I’ve got my second birthday invite to attend this weekend, a Saturday night event in a themed bar in Hammersmith.
There are about 20 of us intending to go, plus the birthday girl’s other friends. I may have commented in an earlier blog just how incestuous I’ve found staffrooms in general. As a teacher you are thrust up close and personal with other teachers in often very stressful situations and naturally you can develop strong bonds over a relatively short period of time. Thus far though, bar one ‘interesting’ night out you’ve already read about, I’ve kept a low profile.
But with me being more free of spirit these days, and single, I’ve decided that this weekend, if the opportunity arises I will make the effort to get to know certain people better. Now before you switch off in disgust, I actually mean that literally, it’s not code for trying to sleep with someone (honest). The staff here are friendly but you still have the cloak of professionalism shrouding all conversations that take place in school. It seems it’s obligatory to talk about your difficult year 8 class or the printer running out of ink yet again, or even the faltering heating system, and not about more illuminating topics. And I was never one for formalities or superficial courtesies; I’d much prefer no chat at all, just a slight nod of the head or a smile, than time consuming and superficial pleasantries.
In fact in my previous school some years ago (confession time) so fed up every Monday morning with enquiries as to how my weekend was that I decided to conduct a little experiment.

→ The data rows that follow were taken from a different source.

-- ==== Sys2Proof/Laws/KeepsCampus.lean ====
section
/-! SUPPORT. What each operation of Machine/Campus.lean keeps: the queue, the clock's direction, the canonical form of the register
space, and every part of the state it does not name (`Keeps`). -/

set_option linter.unusedTactic false
set_option linter.unreachableTactic false
set_option linter.unusedSimpArgs false
set_option linter.unusedVariables false

namespace Sys2Proof.Machine

variable {μ : Part → Prop} {σ : State}

theorem Keeps.forwardMsg (s : State) (p : ℕ) (m : Msg) (hs : Keeps μ σ s) (m_space : μ .space) (m_cl : μ .cl) :
    Keeps μ σ (State.forwardMsg s p m) := by
  unfold State.forwardMsg
  repeat' first
    | with_reducible assumption
    | intro _
    | with_reducible apply Keeps.ite
    | ((fail_if_no_progress extract_lets +onlyGivenNames x); first | (refine Keeps.bind x ?_ ?_; (try subst x); rotate_left; intro hx; rotate_left) | skip)
    | with_reducible apply Keeps.enqueue
    | with_reducible apply Keeps.inc
    | with_reducible apply Keeps.nextMsgId
    | split
    | simp only [id_eq]

theorem Keeps.stepTime (s : State) (new : ℕ) (hs : Keeps μ σ s) (m_space : μ .space) (m_campusOff : μ .campusOff) (m_log : μ .log) (m_ten : μ .ten) (m_cl : μ .cl) :
    Keeps μ σ (State.stepTime s new) := by
  unfold State.stepTime
  repeat' first
    | with_reducible assumption
    | intro _
    | with_reducible apply Keeps.ite
    | ((fail_if_no_progress extract_lets +onlyGivenNames x); first | (refine Keeps.bind x ?_ ?_; (try subst x); rotate_left; intro hx; rotate_left) | skip)
    | with_reducible apply Keeps.auditEvent
    | with_reducible apply Keeps.inc
    | with_reducible apply Keeps.put
    | simp only [Keeps.upd_campusOff_cl m_campusOff m_cl]
    | split
    | simp only [id_eq]

theorem Keeps.setSync (s : State) (v : Bool) (hs : Keeps μ σ s) (m_space : μ .space) :
    Keeps μ σ (State.setSync s v) := by
  unfold State.setSync
  repeat' first
    | with_reducible assumption
    | intro _
    | with_reducible apply Keeps.ite
    | with_reducible apply Keeps.inc
    | with_reducible apply Keeps.put

theorem Keeps.follow (s : State) (p : ℕ) (time : ℕ) (stratum : ℕ) (stamp : ℕ) (hs : Keeps μ σ s) (m_space : μ .space) (m_campusOff : μ .campusOff) (m_log : μ .log) (m_ten : μ .ten) (m_cl : μ .cl) :
    Keeps μ σ (State.follow s p time stratum stamp) := by
  unfold State.follow
  repeat' first
    | with_reducible assumption
    | intro _
    | with_reducible apply Keeps.ite
    | ((fail_if_no_progress extract_lets +onlyGivenNames x); first | (refine Keeps.bind x ?_ ?_; (try subst x); rotate_left; intro hx; rotate_left) | skip)
    | with_reducible apply Keeps.put
    | with_reducible apply Keeps.setSync
    | with_reducible apply Keeps.stepTime
    | simp only [Keeps.upd_cl m_cl]
    | split
    | simp only [id_eq]

theorem Keeps.beaconRx (s : State) (p : ℕ) (m : Msg) (stamp : ℕ) (hs : Keeps μ σ s) (m_space : μ .space) (m_campusOff : μ .campusOff) (m_log : μ .log) (m_ten : μ .ten) (m_cl : μ .cl) :
    Keeps μ σ (State.beaconRx s p m stamp) := by
  unfold State.beaconRx
  repeat' first
    | with_reducible assumption
    | intro _
    | with_reducible apply Keeps.ite
    | ((fail_if_no_progress extract_lets +onlyGivenNames x); first | (refine Keeps.bind x ?_ ?_; (try subst x); rotate_left; intro hx; rotate_left) | skip)
    | with_reducible apply Keeps.follow
    | simp only [Keeps.upd_cl m_cl]
    | split
    | simp only [id_eq]

theorem Keeps.sendBeacons (s : State) (ports : List ℕ) (stratum : ℕ) (lead : ℕ) (hs : Keeps μ σ s) (m_cl : μ .cl) :
    Keeps μ σ (State.sendBeacons s ports stratum lead) := by
  unfold State.sendBeacons
  repeat' first
    | with_reducible assumption
    | intro _
    | with_reducible apply Keeps.ite
    | ((fail_if_no_progress extract_lets +onlyGivenNames x); first | (refine Keeps.bind x ?_ ?_; (try subst x); rotate_left; intro hx; rotate_left) | skip)
    | with_reducible apply Keeps.each
    | with_reducible apply Keeps.sendOn
    | split
    | simp only [id_eq]

theorem Keeps.of_execBeaconSend (lead : ℕ) (s : State) (hs : Keeps μ σ s) (m_cl : μ .cl) :
    KeepsO μ σ (execBeaconSend lead s) := by
  unfold execBeaconSend
  repeat' first
    | with_reducible assumption
    | intro _
    | with_reducible apply KeepsO.next
    | with_reducible apply Keeps.ite
    | ((fail_if_no_progress extract_lets +onlyGivenNames x); first | (refine Keeps.bind x ?_ ?_; (try subst x); rotate_left; intro hx; rotate_left) | (refine KeepsO.bind x ?_ ?_; (try subst x); rotate_left; intro hx; rotate_left) | skip)
    | with_reducible apply Keeps.sendBeacons
    | split
    | simp only [id_eq]

theorem Keeps.of_execBeaconReissue (lead : ℕ) (s : State) (hs : Keeps μ σ s) (m_cl : μ .cl) :
    KeepsO μ σ (execBeaconReissue lead s) := by
  unfold execBeaconReissue
  repeat' first
    | with_reducible assumption
    | intro _
    | with_reducible apply KeepsO.next
    | with_reducible apply Keeps.ite
    | ((fail_if_no_progress extract_lets +onlyGivenNames x); first | (refine Keeps.bind x ?_ ?_; (try subst x); rotate_left; intro hx; rotate_left) | (refine KeepsO.bind x ?_ ?_; (try subst x); rotate_left; intro hx; rotate_left) | skip)
    | with_reducible apply Keeps.sendBeacons
    | simp only [Keeps.upd_cl m_cl]
    | split
    | simp only [id_eq]

theorem Keeps.of_execDelayMeasure (port : Fin 3) (lead : ℕ) (s : State) (hs : Keeps μ σ s) (m_cl : μ .cl) :
    KeepsO μ σ (execDelayMeasure port lead s) := by
  unfold execDelayMeasure
  with_reducible apply KeepsO.next
  dsimp only
  split
  · assumption
  · repeat' first
     | with_reducible assumption
     | with_reducible apply Keeps.sendOn
     | simp only [Keeps.upd_cl m_cl]

theorem Keeps.delayReqRx (s : State) (p : ℕ) (m : Msg) (lead : ℕ) (hs : Keeps μ σ s) (m_cl : μ .cl) :
    Keeps μ σ (State.delayReqRx s p m lead) := by
  unfold State.delayReqRx
  repeat' first
    | with_reducible assumption
    | intro _
    | with_reducible apply Keeps.ite
    | with_reducible apply Keeps.sendOn

theorem Keeps.delayRespRx (s : State) (p : ℕ) (m : Msg) (stamp : ℕ) (hs : Keeps μ σ s) (m_space : μ .space) (m_cl : μ .cl) :
    Keeps μ σ (State.delayRespRx s p m stamp) := by
  unfold State.delayRespRx
  repeat' first
    | with_reducible assumption
    | intro _
    | with_reducible apply Keeps.ite
    | ((fail_if_no_progress extract_lets +onlyGivenNames x); first | (refine Keeps.bind x ?_ ?_; (try subst x); rotate_left; intro hx; rotate_left) | skip)
    | with_reducible apply Keeps.put
    | simp only [Keeps.upd_cl m_cl]
    | split
    | simp only [id_eq]

theorem Keeps.of_execTimeSyncLoss (s : State) (hs : Keeps μ σ s) (m_space : μ .space) (m_now : μ .now) (m_campusOff : μ .campusOff) (m_cl : μ .cl) :
    KeepsO μ σ (execTimeSyncLoss s) := by
  unfold execTimeSyncLoss
  repeat' first
    | with_reducible assumption
    | intro _
    | with_reducible apply KeepsO.next
    | with_reducible apply Keeps.ite
    | with_reducible apply Keeps.put
    | with_reducible apply Keeps.reach
    | with_reducible apply Keeps.setSync
    | split
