theorem Keeps.cdPull (s : State) (n : ℕ) (ph : ℕ) (hs : Keeps μ σ s) (m_space : μ .space) (m_ten : μ .ten) (m_cd : μ .cd) (m_cdg : μ .cdg) :
    Keeps μ σ (State.cdPull s n ph) := by
  unfold State.cdPull
  repeat' first
    | with_reducible assumption
    | intro _
    | with_reducible apply Keeps.ite
    | with_reducible apply Keeps.cdGo
    | with_reducible apply Keeps.cdPullStart
    | with_reducible apply Keeps.put

theorem Keeps.cdShed (s : State) (n : ℕ) (hs : Keeps μ σ s) (m_space : μ .space) (m_ten : μ .ten) (m_cd : μ .cd) :
    Keeps μ σ (State.cdShed s n) := by
  unfold State.cdShed
  repeat' first
    | with_reducible assumption
    | intro _
    | with_reducible apply Keeps.ite
    | ((fail_if_no_progress extract_lets +onlyGivenNames x); first | (refine Keeps.bind x ?_ ?_; (try subst x); rotate_left; intro hx; rotate_left) | skip)
    | with_reducible apply Keeps.cdFastDecay
    | with_reducible apply Keeps.cdLearnEnd
    | with_reducible apply Keeps.cdMod
    | with_reducible apply Keeps.inc
    | with_reducible apply Keeps.put

theorem Keeps.cdHoldChange (s : State) (n : ℕ) (f : State → State) (hs : Keeps μ σ s) (hf : ∀ a0, Keeps μ σ a0 → Keeps μ σ (f a0)) (m_space : μ .space) (m_log : μ .log) (m_ten : μ .ten) :
    Keeps μ σ (State.cdHoldChange s n f) := by
  unfold State.cdHoldChange
  repeat' first
    | with_reducible assumption
    | intro _
    | with_reducible apply Keeps.ite
    | ((fail_if_no_progress extract_lets +onlyGivenNames x); first | (refine Keeps.bind x ?_ ?_; (try subst x); rotate_left; intro hx; rotate_left) | skip)
    | with_reducible apply hf
    | with_reducible apply Keeps.auditEvent
    | split
    | simp only [id_eq]

theorem Keeps.cdSetIdo (s : State) (n : ℕ) (held : ℕ) (hs : Keeps μ σ s) (m_space : μ .space) (m_log : μ .log) (m_ten : μ .ten) :
    Keeps μ σ (State.cdSetIdo s n held) := by
  unfold State.cdSetIdo
  repeat' first
    | with_reducible assumption
    | intro _
    | with_reducible apply Keeps.ite
    | ((fail_if_no_progress extract_lets +onlyGivenNames x); first | (refine Keeps.bind x ?_ ?_; (try subst x); rotate_left; intro hx; rotate_left) | skip)
    | with_reducible apply Keeps.cdHoldChange
    | with_reducible apply Keeps.put
    | split
    | simp only [id_eq]

theorem Keeps.cdActOn (s : State) (n : ℕ) (hs : Keeps μ σ s) (m_space : μ .space) (m_ten : μ .ten) (m_cd : μ .cd) (m_cdg : μ .cdg) :
    Keeps μ σ (State.cdActOn s n) := by
  unfold State.cdActOn
  repeat' first
    | with_reducible assumption
    | intro _
    | with_reducible apply Keeps.ite
    | with_reducible apply Keeps.cdFastDecay
    | with_reducible apply Keeps.cdHoldTimer
    | with_reducible apply Keeps.cdLearnEnd
    | with_reducible apply Keeps.cdPull
    | with_reducible apply Keeps.inc
    | with_reducible apply Keeps.put

theorem Keeps.cdActOff (s : State) (n : ℕ) (hs : Keeps μ σ s) (m_space : μ .space) (m_ten : μ .ten) (m_cd : μ .cd) :
    Keeps μ σ (State.cdActOff s n) := by
  unfold State.cdActOff
  repeat' first
    | with_reducible assumption
    | intro _
    | with_reducible apply Keeps.ite
    | with_reducible apply Keeps.cdFastDecay
    | with_reducible apply Keeps.cdLearnEnd
    | with_reducible apply Keeps.put

theorem Keeps.cdCommands (s : State) (n : ℕ) (hs : Keeps μ σ s) (m_space : μ .space) (m_ten : μ .ten) (m_cd : μ .cd) (m_cdg : μ .cdg) :
    Keeps μ σ (State.cdCommands s n) := by
  unfold State.cdCommands
  repeat' first
    | with_reducible assumption
    | intro _
    | with_reducible apply Keeps.ite
    | ((fail_if_no_progress extract_lets +onlyGivenNames x); first | (refine Keeps.bind x ?_ ?_; (try subst x); rotate_left; intro hx; rotate_left) | skip)
    | with_reducible apply Keeps.cdActOff
    | with_reducible apply Keeps.cdActOn
    | with_reducible apply Keeps.cdEnterProp
    | with_reducible apply Keeps.setCd
    | split

theorem Keeps.cdModeOff (s : State) (n : ℕ) (hs : Keeps μ σ s) (m_space : μ .space) (m_ten : μ .ten) (m_cd : μ .cd) :
    Keeps μ σ (State.cdModeOff s n) := by
  unfold State.cdModeOff
  repeat' first
    | with_reducible assumption
    | intro _
    | with_reducible apply Keeps.ite
    | with_reducible apply Keeps.cdFastDecay
    | with_reducible apply Keeps.cdLearnEnd
    | with_reducible apply Keeps.cdMod
    | with_reducible apply Keeps.put

theorem Keeps.cdTakeUp (s : State) (n : ℕ) (mA : ℕ) (hs : Keeps μ σ s) (m_space : μ .space) (m_ten : μ .ten) (m_cd : μ .cd) (m_cdg : μ .cdg) :
    Keeps μ σ (State.cdTakeUp s n mA) := by
  unfold State.cdTakeUp
  repeat' first
    | with_reducible assumption
    | intro _
    | with_reducible apply Keeps.ite
    | with_reducible apply Keeps.cdEnterHold
    | with_reducible apply Keeps.cdEnterIdle
    | with_reducible apply Keeps.cdEnterProp
    | with_reducible apply Keeps.cdFastDecay
    | with_reducible apply Keeps.cdMod
    | with_reducible apply Keeps.cdPull

theorem Keeps.cdSafeEntry (s : State) (n : ℕ) (hs : Keeps μ σ s) (m_space : μ .space) (m_ten : μ .ten) (m_cd : μ .cd) :
    Keeps μ σ (State.cdSafeEntry s n) := by
  unfold State.cdSafeEntry
  repeat' first
    | with_reducible assumption
    | intro _
    | with_reducible apply Keeps.ite
    | ((fail_if_no_progress extract_lets +onlyGivenNames x); first | (refine Keeps.bind x ?_ ?_; (try subst x); rotate_left; intro hx; rotate_left) | skip)
    | with_reducible apply Keeps.cdClampStart
    | with_reducible apply Keeps.cdGo
    | with_reducible apply Keeps.cdLearnEnd
    | with_reducible apply Keeps.cdMod
    | with_reducible apply Keeps.put

end Sys2Proof.Machine
end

In response to all such queries I would reply, in all sincerity, saying how awful it was. Their reactions were varied and often priceless. Those who were merely jumping through socially decreed hoops couldn’t cope with a negative response; that wasn’t in the manual, you have to tell everyone your weekend was fine, or good, or all too brief. You weren’t allowed to be real, to say it was awful. That way I weeded out the crap, not to mention making myself less popular in the process, but I really didn’t care. The way I saw it I was saving us both the time and effort. Of course there were the few who then genuinely wanted to know why my weekend was so bad which left me in the difficult position of either explaining my experiment or lying. Not sure always how the individual would react to the truth I usually took the second option.
I’m painting a lovely picture of myself aren’t i?! Anyway, this weekend I’m looking to start building some meaningful friendships, both male and female, away from the spectre of students and books and radiators. Of course, if sparks do fly then I’d be a fool to ignore them…..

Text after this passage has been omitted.